Sunday, October 3, 2010

Loving

Yes, I run a tutoring center in Los Guido. Yes, I am a university trained teacher. I have lots of great ideas of how to make learning fun and engaging, involving various learning styles and never staying too long on one activity so kids don't get board. But most days, this is not what my children need most. They need someone who sees all of them and is able to respond to that with love and patience. As the kids trust us more, they let us into their worlds, their worlds that are often just barely hanging in balance, their worlds that affect every other interaction and decision. Being let in is a great privilege, but also an overwhelming responsibility. I now know that Maria calling other children ugly and stupid mostly likely stems from the fact her mom does the same thing to her, as we witnessed during a recent home visit. By no means does this make it okay for Maria to say these derogatory things to her classmates, but it's not a simple as saying, "Marie, we don't say things like that because it's not nice." This is a just a small example.

Each day there are countless interactions like this, many being much more severe in nature. I would like to say I embrace them all as "teachable moments" and we have calm discussions through each misstep, but we all know this impossible, especially in a second language. I would like to be able to stop and with patience and love talk with the child about why she is acting this way, why he said that, why she hates her. And sometimes it possible. But most of the time it's not. There are 15 other kids who need individual attention in that moment. Kids who's moms have brought them to get help with their homework, since after all, we are a tutoring center. This tension of seemingly conflicting goals (educational support v. overall life support) is something I struggle with almost everyday. I know that education is really just a vehicle to relationship and life change, but that vehicle needs to be effective if we are going to keep using it. But I don't want to be so stuck to the expressed educational goals, that I miss loving and serving the whole child.

The truth is, these kids have my heart. I will do pretty much anything to help them. This is why weeks like these last few, where almost everyday we have some melt-down or blow-up in the Center, are so personally challenging. I want to do right by my kids. I want to love them in the best way possible, but so often I don't know what that is or how to do it. No amount of university training can teach you that.

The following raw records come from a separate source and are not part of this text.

-- ==== Sys2Proof/Laws/Ops.lean ====
section
/-! SUPPORT. What the shared operations of Machine/Ops.lean do to the registers, each said once: where a register is
read from, what an update of one unit leaves alone, what a write changes, and what the illegal-command report does. -/

namespace Sys2Proof.Machine

/-! ### Reads and updates of one unit -/

/-- A register reads the same if the globals and the voice it belongs to are the same. -/
theorem readReg_congr {s t : State} (r : Reg) (hg : r.voice? = none → t.g = s.g)
    (hv : ∀ v, r.voice? = some v → t.voice v = s.voice v) : readReg t r = readReg s r := by
  cases r <;> simp [Reg.voice?] at hg hv <;> simp [readReg, *]

theorem readReg_updGlobals (s : State) (f : Globals → Globals) {r : Reg} {v : Fin 8} (h : r.voice? = some v) :
    readReg (s.updGlobals f) r = readReg s r :=
  readReg_congr r (fun h' => by simp [h] at h') (fun _ _ => rfl)

@[simp] theorem readReg_updGlobals_glob (s : State) (f : Globals → Globals) (r : GReg) :
    readReg (s.updGlobals f) (.glob r) = readGlobal (f s.g) r := rfl

theorem readReg_updVoice_ne (s : State) (f : Voice → Voice) {r : Reg} {v : Fin 8} (h : r.voice? ≠ some v) :
    readReg (s.updVoice v f) r = readReg s r :=
  readReg_congr r (fun _ => rfl) fun w hw => State.updVoice_voice_ne s f (fun e => h (by rw [hw, e]))

@[simp] theorem readReg_updVoice_glob (s : State) (v : Fin 8) (f : Voice → Voice) (r : GReg) :
    readReg (s.updVoice v f) (.glob r) = readGlobal s.g r := rfl

@[simp] theorem readReg_mapVoices_glob (s : State) (f : Voice → Voice) (r : GReg) :
    readReg (s.mapVoices f) (.glob r) = readGlobal s.g r := rfl

@[simp] theorem readReg_respond (s : State) (w : Word) (r : Reg) : readReg (s.respond w) r = readReg s r := by
  cases r <;> rfl

@[simp] theorem readReg_accept (s : State) (d : Dec) (rest : List Input) (r : Reg) :
    readReg (s.accept d rest) r = readReg s r := by
  cases r <;> rfl

@[simp] theorem readReg_wait (s : State) (d : Dec) (r : Reg) : readReg (s.wait d) r = readReg s r := by
  cases r <;> rfl

@[simp] theorem readReg_placePacket (s : State) (ws : List Word) (r : Reg) :
    readReg (s.placePacket ws) r = readReg s r := by
  cases r <;> rfl

/-! ### Ports -/

theorem SamePorts.refl (s : State) : SamePorts s s := ⟨rfl, rfl, rfl, rfl, rfl⟩

theorem SamePorts.trans {s t u : State} (h : SamePorts s t) (h' : SamePorts t u) : SamePorts s u :=
  ⟨h'.1.trans h.1, h'.2.1.trans h.2.1, h'.2.2.1.trans h.2.2.1, h'.2.2.2.1.trans h.2.2.2.1,
    h'.2.2.2.2.trans h.2.2.2.2⟩

@[simp] theorem samePorts_updGlobals (s : State) (f : Globals → Globals) : SamePorts s (s.updGlobals f) :=
  ⟨rfl, rfl, rfl, rfl, rfl⟩

@[simp] theorem samePorts_updVoice (s : State) (v : Fin 8) (f : Voice → Voice) : SamePorts s (s.updVoice v f) :=
  ⟨rfl, rfl, rfl, rfl, rfl⟩

@[simp] theorem samePorts_mapVoices (s : State) (f : Voice → Voice) : SamePorts s (s.mapVoices f) :=
  ⟨rfl, rfl, rfl, rfl, rfl⟩

theorem SameRegsExcept.refl (regs : List Reg) (s : State) : SameRegsExcept regs s s := fun _ _ => rfl

theorem SameRegsExcept.trans {l l' : List Reg} {s t u : State} (h : SameRegsExcept l s t)
    (h' : SameRegsExcept l' t u) : SameRegsExcept (l ++ l') s u := by
  intro r hr
  simp only [List.mem_append, not_or] at hr
  rw [h' r hr.2, h r hr.1]

/-! ### Register writes -/

/-- A write leaves the ports alone. -/
theorem samePorts_writeReg (s : State) (w : Word) (r : Reg) : SamePorts s (writeReg s w r) := by
  cases r <;> exact ⟨rfl, rfl, rfl, rfl, rfl⟩

theorem readGlobal_writeGlobal (w : Word) (g : Globals) {r : GReg} (hr : r.readOnly = false)
    (hs : r ≠ .status) (hc : r ≠ .ctrl) : readGlobal (writeGlobal w g r) r = w := by
  cases r <;> first | rfl | exact absurd rfl hs | exact absurd rfl hc | exact absurd hr (by decide)

theorem readVoice_writeVoice (w : Word) (vo : Voice) {r : VReg} (h : r ≠ .voiceOut ∧ r ≠ .cutoffMod) :
    readVoice (writeVoice w vo r) r = w := by
  cases r <;> first | rfl | (simp at h)

theorem readOsc_writeOsc (w : Word) (o : Oscillator) {r : OReg} (h : r ≠ .out) : readOsc (writeOsc w o r) r = w := by
  cases r <;> first | rfl | (simp at h)

theorem readEnv_writeEnv (w : Word) (e : Envelope) {r : EReg} (h : r ≠ .status) : readEnv (writeEnv w e r) r = w := by
  cases r <;> first | rfl | (simp at h)

theorem readFilt_writeFilt (w : Word) (f : Filter) {r : FReg} (h : r ≠ .out) : readFilt (writeFilt w f r) r = w := by
  cases r <;> first | rfl | (simp at h)

/-! ### The illegal-command report -/

@[simp] theorem raiseIllegal_g (cause : BitVec 4) (w : Word) (s : State) :
    (raiseIllegal cause w s).g = recordIllegal cause w s.g := by
  unfold raiseIllegal
  dsimp only
  split <;> rfl

@[simp] theorem raiseIllegal_voices (cause : BitVec 4) (w : Word) (s : State) :
    (raiseIllegal cause w s).voices = s.voices := by
  unfold raiseIllegal
  dsimp only
  split <;> rfl

@[simp] theorem raiseIllegal_voice (cause : BitVec 4) (w : Word) (s : State) (v : Fin 8) :
    (raiseIllegal cause w s).voice v = s.voice v := by
  simp [State.voice]

@[simp] theorem raiseIllegal_dec (cause : BitVec 4) (w : Word) (s : State) : (raiseIllegal cause w s).dec = s.dec := by
  unfold raiseIllegal
  dsimp only
  split <;> rfl

@[simp] theorem raiseIllegal_inputs (cause : BitVec 4) (w : Word) (s : State) :
    (raiseIllegal cause w s).inputs = s.inputs := by
  unfold raiseIllegal
  dsimp only
  split <;> rfl

@[simp] theorem raiseIllegal_freeDraws (cause : BitVec 4) (w : Word) (s : State) :
    (raiseIllegal cause w s).freeDraws = s.freeDraws := by
  unfold raiseIllegal
  dsimp only
  split <;> rfl

@[simp] theorem raiseIllegal_noiseMap (cause : BitVec 4) (w : Word) (s : State) :
    (raiseIllegal cause w s).noiseMap = s.noiseMap := by
  unfold raiseIllegal
  dsimp only
  split <;> rfl

@[simp] theorem raiseIllegal_response (cause : BitVec 4) (w : Word) (s : State) :
    (raiseIllegal cause w s).response = if opField w = 0x02 then some 0 else s.response := by
  unfold raiseIllegal
  dsimp only
  split <;> rfl

/-! ### What a register access can do -/

/-- `REG_WR` reports cause 3 or 4, or writes one register that is not read-only. -/
theorem regWrite_cases (a : Addr) (value : Word) (s : State) :
    (regAt a = none ∧ regWrite a value s = raiseIllegal 3 (encodeCmd (.regWr a value)) s) ∨
    (∃ r, regAt a = some r ∧ r.readOnly = true ∧
      regWrite a value s = raiseIllegal 4 (encodeCmd (.regWr a value)) s) ∨
    (∃ r, regAt a = some r ∧ r.readOnly = false ∧ regWrite a value s = writeReg s value r) := by
  unfold regWrite
  cases h : regAt a with
  | none => exact .inl ⟨rfl, rfl⟩
  | some r =>
    cases hr : r.readOnly with
    | true => exact .inr (.inl ⟨r, rfl, hr, by simp [hr]⟩)
    | false => exact .inr (.inr ⟨r, rfl, hr, by simp [hr]⟩)

/-- `REG_RD` reports cause 3, or responds. -/
theorem regRead_cases (a : Addr) (s : State) :
    (regAt a = none ∧ regRead a s = raiseIllegal 3 (encodeCmd (.regRd a)) s) ∨
    (∃ r, regAt a = some r ∧ regRead a s = s.respond (readReg s r)) := by
  unfold regRead
  cases h : regAt a with
  | none => exact .inl ⟨rfl, rfl⟩
  | some r => exact .inr ⟨r, rfl, rfl⟩

/-! ### What the fetch does with events in two parts -/

/-- Events that complete no packet leave the decoder in some state, and the fetch goes on from there. -/
theorem fetch_append {d d' : Dec} {before : List Input} (h : fetch d before = .idle d') (rest : List Input) :
    fetch d (before ++ rest) = fetch d' rest := by
  induction before generalizing d with
  | nil => simp only [fetch, Fetched.idle.injEq] at h; rw [List.nil_append, h]
  | cons e es ih =>
    cases e with
    | rst => simp [fetch] at h
    | word src w =>
      simp only [List.cons_append, fetch] at h ⊢
      cases ht : takeWord d src w <;> simp only [ht] at h ⊢
      · exact ih h
      all_goals exact absurd h (by simp)

/-! ### What a step can do -/

/-- A step waits, resets, reports an illegal word, runs a command, or refuses interleaved packets. -/
theorem step_cases (s : State) :
    (∃ d, fetch s.dec s.inputs = .idle d ∧ step s = .next (s.wait d)) ∨
    (∃ rest, fetch s.dec s.inputs = .reset rest ∧ step s = .next (s.powerOn rest)) ∨
    (∃ i d rest, fetch s.dec s.inputs = .command i d rest ∧ step s = exec i (s.accept d rest)) ∨
    (∃ r w d rest, fetch s.dec s.inputs = .illegal r w d rest ∧
      step s = .next (raiseIllegal r.cause w (s.accept d rest))) ∨
    (fetch s.dec s.inputs = .interleaved ∧ step s = .refused .interleavedPacket) := by
  unfold step
  cases h : fetch s.dec s.inputs with
  | idle d => exact .inl ⟨d, rfl, rfl⟩
  | reset rest => exact .inr (.inl ⟨rest, rfl, rfl⟩)
  | command i d rest => exact .inr (.inr (.inl ⟨i, d, rest, rfl, rfl⟩))
  | illegal r w d rest => exact .inr (.inr (.inr (.inl ⟨r, w, d, rest, rfl, rfl⟩)))
  | interleaved => exact .inr (.inr (.inr (.inr ⟨rfl, rfl⟩)))

end Sys2Proof.Machine
end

But I try my best. I stumble through Spanish. I hug them. I cry on my way home. And I trust that as much as I love them, God loves them infinitely more. Where my feeble attempts fail, he is still caring for them. He knows their situations, their language, their hearts. He can speak to them where my words are a jumbled mess of misused pronouns and conditional tense. He can embrace them when they run out of the Tutoring Center before I ever have a chance to talk to them. He loves them (and me) more than I can comprehend.

And so I go to the Tutoring Center each day, heart ready to love, knowing it will be hard and it will probably hurt, but trusting that I don't have to do it all.

Some of our faithful students. These kids are there everyday!
From Center Time




This is what it looks like most days as we walk out of Los Guido, a host of kids accompanying us to the car or bus stop.

1 comment:

Angie said...

Krysta you have such a beautiful heart! I'm so glad God uses you to love those children, no matter how challenging your days with them might be! He is using you!!!